Issues of Non-Performance Under Supply Contracts During the COVID-19 Pandemic

27 May 2020
BBNP specialists have successfully resolved disputes over compliance with contracts on behalf of both Clients and counterparties in a pre-trial procedure.

Case Description

BBNP clients, the production cycle and wholesale non-food organizations, faced serious difficulties connected with the coronavirus pandemic and the announced non-working days in connection with it¹. The company's lawyers received requests for assistance in resolving issues connected with the performance of obligations under supply contracts, both from suppliers and buyers (among the clients, there are organizations that are both suppliers and buyers).

BBNP specialists analyzed each certain case, established the actual circumstances and gave a legal assessment indicating the possibility of applying certain statutes of civil law to the benefit of both the supplier and the buyer. Based on the results, notices or responses were sent with a legal justification for the impossibility of fulfilling the obligations under the contract or the need for the other party to fulfill its obligations, with a warning about the application of punishment by virtue of the contract and the law.

Having analyzed each case, BBNP specialists identified the general legal structures of such conflicts, identified trends in their occurrence and developed ways to resolve such situations. Herewith, such legal aspects and phenomena as the occurrence of force majeure, the amendment and termination of the contract due to a significant change in circumstances, the termination of obligations by impossibility of fulfilment, the termination of obligations on the basis of an act of a government agency, were used.

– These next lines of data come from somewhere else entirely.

-- ==== Sys2Proof/Tests/Slice0.lean ====
section
/-!
SUPPORT. Tests: the smoke of the well-formedness checks, words of the spec decoded, single steps and operations checked against the
spec's own tables and examples, and a witness for the hypotheses of each obligation.
-/

namespace Sys2Proof.Tests

set_option maxRecDepth 100000
set_option Elab.async false

open Sys2Proof Sys2Proof.Machine

/-! ### Well-formedness: an ill-formed term for each check -/

def np : Pfx := Pfx.empty
/-- A kind 0x01 prefix. -/
def ar (round : BitVec 3) (sat pass : Bool) : Pfx := ⟨some ⟨round, sat, pass⟩, none, none⟩
/-- A kind 0x03 prefix. -/
def wd (type : BitVec 6) (sx : Option Opn) : Pfx := ⟨none, none, some ⟨type, sx⟩⟩

theorem test_wf_prefixes :
    wellFormed (.vadd ⟨ar 7 false false, 9, 0, 5, 6⟩ 7 false) = false ∧
    wellFormed (.vadd ⟨wd 27 none, 0, 0, 5, 6⟩ 7 false) = false ∧
    wellFormed (.vadd ⟨wd 0 none, 9, 0, 5, 6⟩ 7 false) = false ∧
    wellFormed (.vcvt ⟨⟨some ⟨1, false, false⟩, some ⟨3, false⟩, some ⟨9, none⟩⟩, 0, 0, 5, 6⟩ 256 11 false false) = false ∧
    wellFormed (.add ⟨ar 1 false false, 0, 6, 2, .imm 1⟩) = false ∧
    wellFormed (.and ⟨ar 0 true false, 0, 6, 2, .imm 1⟩) = false ∧
    wellFormed (.vabs ⟨ar 1 false false, 9, 0, 5, 6⟩) = false ∧
    wellFormed (.mov ⟨ar 0 true false, 6, 2⟩) = false ∧
    wellFormed (.vscale ⟨wd 9 (some 3), 0, 0, 5, 6⟩ 7) = false ∧
    wellFormed (.vadd ⟨wd 9 (some 3), 0, 0, 5, 6⟩ 7 false) = false := by decide +kernel

theorem test_wf_scalar :
    wellFormed (.add ⟨np, 1, 6, 2, .imm 1⟩) = false ∧ wellFormed (.div ⟨np, 1, 256, 2, .imm 1⟩) = false ∧
    wellFormed (.sext ⟨np, 0, 6, 2, .imm 64⟩) = false ∧ wellFormed (.bfx ⟨np, false, 6, 2, 60, 4⟩) = false ∧
    wellFormed (.bfi ⟨np, 6, 2, 3, 1, 63⟩) = false ∧ wellFormed (.candp ⟨np, 0, 6, 2, .imm 4096⟩) = false ∧
    wellFormed (.rds 6 0x00C) = false ∧ wellFormed (.wrs 6 0x108) = false ∧ wellFormed (.halt (.imm 256)) = false := by decide +kernel

theorem test_wf_packed :
    wellFormed (.vadd ⟨wd 9 none, 9, 0, 5, 6⟩ 7 false) = false ∧ wellFormed (.vadd ⟨np, 12, 0, 5, 6⟩ 7 false) = false ∧
    wellFormed (.vand ⟨np, 5, 0, 5, 6⟩ 7 false) = false ∧ wellFormed (.vshl ⟨np, 5, 0, 5, 6⟩ (.imm 64)) = false ∧
    wellFormed (.vcvt ⟨np, 9, 0, 5, 6⟩ 256 0 false false) = false ∧ wellFormed (.vcvt ⟨np, 9, 0, 5, 6⟩ 7 11 false false) = false ∧
    wellFormed (.vred ⟨np, 9, 0, 5, 6⟩ 3) = false ∧ wellFormed (.vexp2 ⟨np, 11, 0, 5, 6⟩ 0) = false ∧
    wellFormed (.vexp2 ⟨np, 9, 0, 256, 6⟩ 1) = false ∧ wellFormed (.plnenc ⟨np, 2, 3, 8, 16⟩) = false ∧
    wellFormed (.plnenc ⟨np, 1, 2, 8, 16⟩) = false ∧ wellFormed (.plndec ⟨np, 1, 3, 8, 16⟩ 9) = false ∧
    wellFormed (.vverd ⟨np, 11, 0, 5, 6⟩ true) = false ∧ wellFormed (.lld ⟨np, 0, 5, 0, 8, 256, .imm 0⟩) = false ∧
    wellFormed (.lst ⟨np, 1, 0, 0, 256, 8, .imm 0⟩) = false ∧ wellFormed (.ladd ⟨np, 0, 1, 0, 256, 8, .imm 0⟩) = false ∧
    wellFormed (.lld ⟨np, 0, 0, 0, 8, 256, .imm 1024⟩) = false := by decide +kernel

theorem test_wf_curve :
    wellFormed (.cqpack np 5 8 1) = false ∧ wellFormed (.cqsetd np 5 8 9) = false ∧
    wellFormed (.cqinbox ⟨np, 1, 5, 4, 6, 7⟩) = false ∧ wellFormed (.cqnext ⟨np, 1, 256, 4, 6, 7⟩) = false ∧
    wellFormed (.cqsplit ⟨np, 0, 4, 1, 6, 7, 256, 0, 0⟩) = false ∧ wellFormed (.cqsplit ⟨np, 0, 4, 1, 6, 7, 256, 257, 0⟩) = false :=
  by decide +kernel

theorem test_wf_memory :
    wellFormed (.ld ⟨np, 0, 4, 1, .imm 0⟩ 6 false false) = false ∧ wellFormed (.ld ⟨np, 0, 4, 1, .imm 0⟩ 4 true false) = false ∧
    wellFormed (.ld ⟨np, 1, 4, 1, .imm 0⟩ 3 false true) = false ∧ wellFormed (.st ⟨np, 0, 4, 1, .imm 0⟩ 6 false) = false ∧
    wellFormed (.st ⟨np, 1, 4, 1, .imm 0⟩ 3 false) = false ∧ wellFormed (.lda ⟨np, 0, 4, 1, .imm 0⟩ 5) = false ∧
    wellFormed (.stl ⟨np, 0, 4, 1, .imm 0⟩ 5) = false ∧ wellFormed (.ldcap ⟨np, 1, 256, 1, .imm 0⟩) = false ∧
    wellFormed (.fill ⟨np, 1, 9, 21, .imm 32⟩) = false ∧ wellFormed (.amo ⟨np, 1, 5, 2, 6, 0, .add, .acq, true⟩) = false ∧
    wellFormed (.cas ⟨np, 1, 5, 2, 6, 7, 0, .rel, true⟩) = false ∧ wellFormed (.topkins ⟨np, 1, 256, 4, 5, 6, 0⟩) = false ∧
    wellFormed (.wayconv np 9 256 9) = false ∧ wellFormed (.engst ⟨np, 1, 256, .imm 0⟩) = false := by decide +kernel

theorem test_wf_marks_tiles :
    wellFormed (.mdep ⟨np, 1, 6, 1, 5, 3⟩) = false ∧ wellFormed (.mread ⟨np, 1, 256, 1, 5, 3⟩) = false ∧
    wellFormed (.msense ⟨np, 1, 256, 1, 6, 7, 3⟩) = false ∧
    wellFormed (.mmaT32 ⟨ar 6 false false, 0, 4, 5, 256, 256, 0, 0, 11, 11, 0, 0, .none, false, true⟩) = false ∧
    wellFormed (.mmaT32 ⟨np, 0, 4, 5, 256, 256, 0, 0, 3, 11, 0, 0, .none, false, true⟩) = false ∧
    wellFormed (.smmaT32 ⟨np, 0, 4, 5, 256, 256, 0, 0, 10, 1, 0, 1, .none, false, true⟩) = false ∧
    wellFormed (.mmaT16 ⟨np, 0, 4, 5, 256, 256, 0, 0, 1, 1, 1, 0, .none, false, true⟩) = false ∧
    wellFormed (.mmaT32 ⟨np, 0, 4, 5, 256, 256, 0, 0, 11, 11, 1, 0, .none, false, true⟩) = false ∧
    wellFormed (.mmaT32 ⟨np, 0, 4, 5, 256, 256, 0, 0, 1, 1, 1, 1, .none, true, true⟩) = false ∧
    wellFormed (.macld ⟨np, 0, 4, false, 5, 8⟩) = false ∧ wellFormed (.macst ⟨ar 6 false false, 0, 4, false, false, 8⟩) = false ∧
    wellFormed (.vbound ⟨np, 5, 6, 7, 8, false, 11, 1, 1, 3⟩) = false := by decide +kernel

theorem test_wf_tasks :
    wellFormed (.spawn ⟨9, 4, 5⟩ 256 64) = false ∧ wellFormed (.crew ⟨6, 8, 256⟩ (some 1)) = false ∧
    wellFormed (.crew ⟨6, 8, 256⟩ (some 9)) = false ∧ wellFormed (.threadTurn 0) = false ∧ wellFormed .deviceReset = false := by decide +kernel

/-! ### Decoding: words of the spec's own encodings -/

theorem test_decode_scalar :
    decodeTableWord 64 0x0001030001018005 = some (.add ⟨np, 0, 6, 2, .imm 1⟩) ∧
    decodeTableWord 64 0x0001030002814009 = some (.sub ⟨np, 0, 5, 5, .imm 1⟩) ∧
    
    decodeTableWord 96 0x00000054000201008001009A = some (.li np 4 false 84) ∧
    decodeTableWord 128 0x3F803F803F803F80040201008002009F = some (.liw np 8 false 0x3F803F803F803F80) ∧
    decodeTableWord 64 0x0000000502018425 = some (.remu ⟨np, 1, 6, 4, .reg 5⟩) ∧
    decodeTableWord 64 0x0000010002810095 = some (.mov ⟨np, 4, 5⟩) ∧
    decodeTableWord 64 0x0004010001C003CD = some (.wrs 3 4) := by decide +kernel

theorem test_decode_control :
    decodeTableWord 64 0xFFF9010002C000E1 = some (.bnz 5 0xFFF9) ∧ decodeTableWord 64 0x00140100054000DD = some (.bz 10 20) ∧
    decodeTableWord 64 0xFFEE0100804000C1 = some (.br 0xFFEE) ∧ decodeTableWord 64 0xFFFE01008002C0ED = some (.loop 11 0xFFFE) ∧
    decodeTableWord 96 0x00000005000201008007C0E6 = some (.call 31 5) ∧ decodeTableWord 64 0x000001000FC000E9 = some (.jmpc 256 31) ∧
    decodeTableWord 64 0xF1 = some .nop ∧ decodeTableWord 64 0x1F1 = none := by decide +kernel

theorem test_decode_packed :
    decodeTableWord 128 0x00003612080401410000000000002804 = some (.vadd ⟨ar 2 true false, 11, 1, 16, 16⟩ 18 false) ∧
    decodeTableWord 128 0x00003612080501490000000000002404 = some (.vmul ⟨ar 1 true false, 11, 1, 20, 16⟩ 18 false) ∧
    decodeTableWord 96 0x00000000893813000403017E = some (.vcvt ⟨np, 14, 0, 12, 8⟩ 9 9 false true) ∧
    decodeTableWord 96 0x000000000024100E0782014E = some (.vfma ⟨np, 9, 0, 8, 15⟩ 14 8 false) ∧
    decodeTableWord 64 0x0000120904020149 = some (.vmul ⟨np, 9, 0, 8, 8⟩ 9 false) := by decide +kernel

theorem test_decode_curve :
    decodeTableWord 64 0x01010300020141C9 = some (.cqadd np 5 4 (.step 1 1) false) ∧
    decodeTableWord 128 0x000000000000000204000E06008101DF = some (.cqsplit ⟨np, 0, 4, 1, 6, 7, 256, 2, 0⟩) ∧
    decodeTableWord 128 0x000000000000000404001208070325DF = some (.cqsplit ⟨np, 9, 12, 14, 8, 9, 256, 4, 0⟩) ∧
    decodeTableWord 64 0x000201000381C1E1 = some (.cqsetd np 7 7 2) := by decide +kernel

theorem test_decode_memory :
    decodeTableWord 64 0x00101B0000810601 = some (.ld ⟨np, 1, 4, 1, .imm 16⟩ 3 false false) ∧
    decodeTableWord 64 0x0000181D08814205 = some (.st ⟨np, 0, 5, 17, .reg 29⟩ 3 false) ∧
    decodeTableWord 64 0x00202B0002028205 = some (.st ⟨np, 0, 10, 4, .imm 32⟩ 5 false) ∧
    decodeTableWord 64 0x00081B000603C209 = some (.lda ⟨np, 0, 15, 12, .imm 8⟩ 3) ∧
    decodeTableWord 64 0x00001B000101820D = some (.stl ⟨np, 0, 6, 2, .imm 0⟩ 3) ∧
    decodeTableWord 64 0x0000841B07070219 = some (.amo ⟨np, 0, 28, 14, 27, 0, .or, .rlx, true⟩) ∧
    decodeTableWord 64 0x0000030004038221 = some (.wld ⟨np, 0, 14, 8, .imm 0⟩ false) ∧
    decodeTableWord 64 0x0000000D05838221 = some (.wld ⟨np, 0, 14, 11, .reg 13⟩ false) ∧
    decodeTableWord 64 0x002003000A824225 = some (.fill ⟨np, 0, 9, 21, .imm 32⟩) ∧
    decodeTableWord 64 0x0000150080400235 = some (.fence np .full .dev) ∧
    decodeTableWord 96 0x0000000000000C0502024242 = some (.topkins ⟨np, 0, 9, 4, 5, 6, 0⟩) ∧
    decodeTableWord 128 0x000000000000000110200C050201C247 = some (.copy ⟨np, 7, 4, 5, 6, 8, .fill, 1⟩) := by decide +kernel

theorem test_decode_marks :
    decodeTableWord 64 0x0003000500818281 = some (.mdep ⟨np, 0, 6, 1, 5, 3⟩) ∧
    decodeTableWord 96 0x0000000300000E0600828286 = some (.msense ⟨np, 0, 10, 1, 6, 7, 3⟩) ∧
    decodeTableWord 96 0x0000000300000E060082828A = some (.msamp ⟨np, 0, 10, 1, 6, 7, 3⟩) ∧
    decodeTableWord 64 0x000300050082028D = some (.mread ⟨np, 0, 8, 1, 5, 3⟩) ∧
    decodeTableWord 64 0x0003000500C00291 = some (.merase ⟨np, 0, 256, 1, 5, 3⟩) ∧
    decodeTableWord 64 0x0003010000824295 = some (.mtick ⟨np, 9, 1, 3⟩) ∧
    decodeTableWord 64 0x0003010001024299 = some (.mbind ⟨np, 9, 2, 3⟩) ∧
    decodeTableWord 64 0x000301008002429D = some (.munbind np 9 3) := by decide +kernel

theorem test_decode_tiles :
    decodeTableWord 128 0x000B504100100010001C0C0502000317 =
      some (.mmaQ ⟨np, 0, 4, 5, 6, 7, 16, 16, 1, 1, 1, 1, .topk, false, true⟩) ∧
    decodeTableWord 128 0x000802CB000000000402000703000303 =
      some (.mmaT32 ⟨np, 0, 6, 7, 256, 256, 0, 0, 11, 11, 0, 0, .none, false, true⟩) ∧
    decodeTableWord 64 0x000001008000832D = some (.macz np 2 false) ∧ decodeTableWord 64 0x000003008000832D = some (.macz np 2 true) ∧
    decodeTableWord 96 0x000900080002010005800336 = some (.macst ⟨np, 0, 11, false, false, 8⟩) ∧
    decodeTableWord 64 0x0007010004000339 = some (.mdrain np 0 8 7) ∧
    decodeTableWord 96 0x00000000000200150A40033E = some (.mhset np 20 21) ∧
    decodeTableWord 64 0x0000010080400341 = some .hend := by decide +kernel

theorem test_decode_tasks :
    decodeTableWord 96 0x000000FF0002000502024382 = some (.spawn ⟨9, 4, 5⟩ 256 0xFF) ∧
    decodeTableWord 64 0x0000000780400385 = some (.yield ⟨256, 256, 7⟩) ∧
    decodeTableWord 64 0x0000010080400389 = some (.endTask ⟨256, 256, 256⟩) ∧
    decodeTableWord 64 0x000001000181838D = some (.join ⟨6, 3, 256⟩) ∧
    decodeTableWord 64 0x0000010001C00391 = some (.leave ⟨256, 3, 256⟩) ∧
    decodeTableWord 64 0x0000010001C00395 = some (.gbar ⟨256, 3, 256⟩) ∧
    decodeTableWord 64 0x0004030004018399 = some (.crew ⟨6, 8, 256⟩ (some 4)) ∧
    decodeTableWord 64 0x000003000582839D = some (.qstatTask ⟨10, 11, 256⟩) ∧
    decodeTableWord 64 0x00640300804003A1 = some (.sleep ⟨256, 256, 256⟩ (some 100)) := by decide +kernel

As a result of operative and competent actions of BBNP lawyers, typical disputable situations, having clear ways to be resolved, did not transfer into the category of conflict situations. None of the cases of non-fulfillment of obligations under supply contracts has resulted in court proceedings involving the company's clients.

For Reference

Many business entities during the non-working days announced by the President of the Russian Federation in total from 30 March to 8 May 2020, faced serious problems in carrying out their usual business activities. In addition to the formal non-working days, restrictions were imposed on the activities of legal entities by the regional authorities. These restrictions prevented the normal functioning of companies, some of which could not continue their activities at all for a variety of reasons related to the measures applied.

First of all, such problems began to appear in the production cycle organizations and wholesale companies of non-food products, because their chain of supply of both components for production and goods began to literally break due to the inability to fulfill their obligations by manufacturers and suppliers.

¹ On 25 March 2020, the Decree No. 206 of the President of the Russian Federation was issued, according to which non-working days were announced from 30 March to 3 April 2020. Further on, Decree No. 239 of the President dated 2 April 2020, extended the non-working days until 30 April, and Decree No. 294 dated 28 April 2020 extended them 8 May.

In addition, at the regional level, a number of resolutions and decrees were adopted regarding the introduction of a high alert mode, and further on, regarding the self-isolation of citizens and the suspension of the activities of enterprises and organizations. So, in the territory of Moscow and the Moscow Region, the high alert mode was introduced by the Decree No. 12-УМ of the Mayor of Moscow dated 5 March 2020 and the Order No. 108-ПГ of the Governor of the Moscow Region dated 12 March 2020, respectively.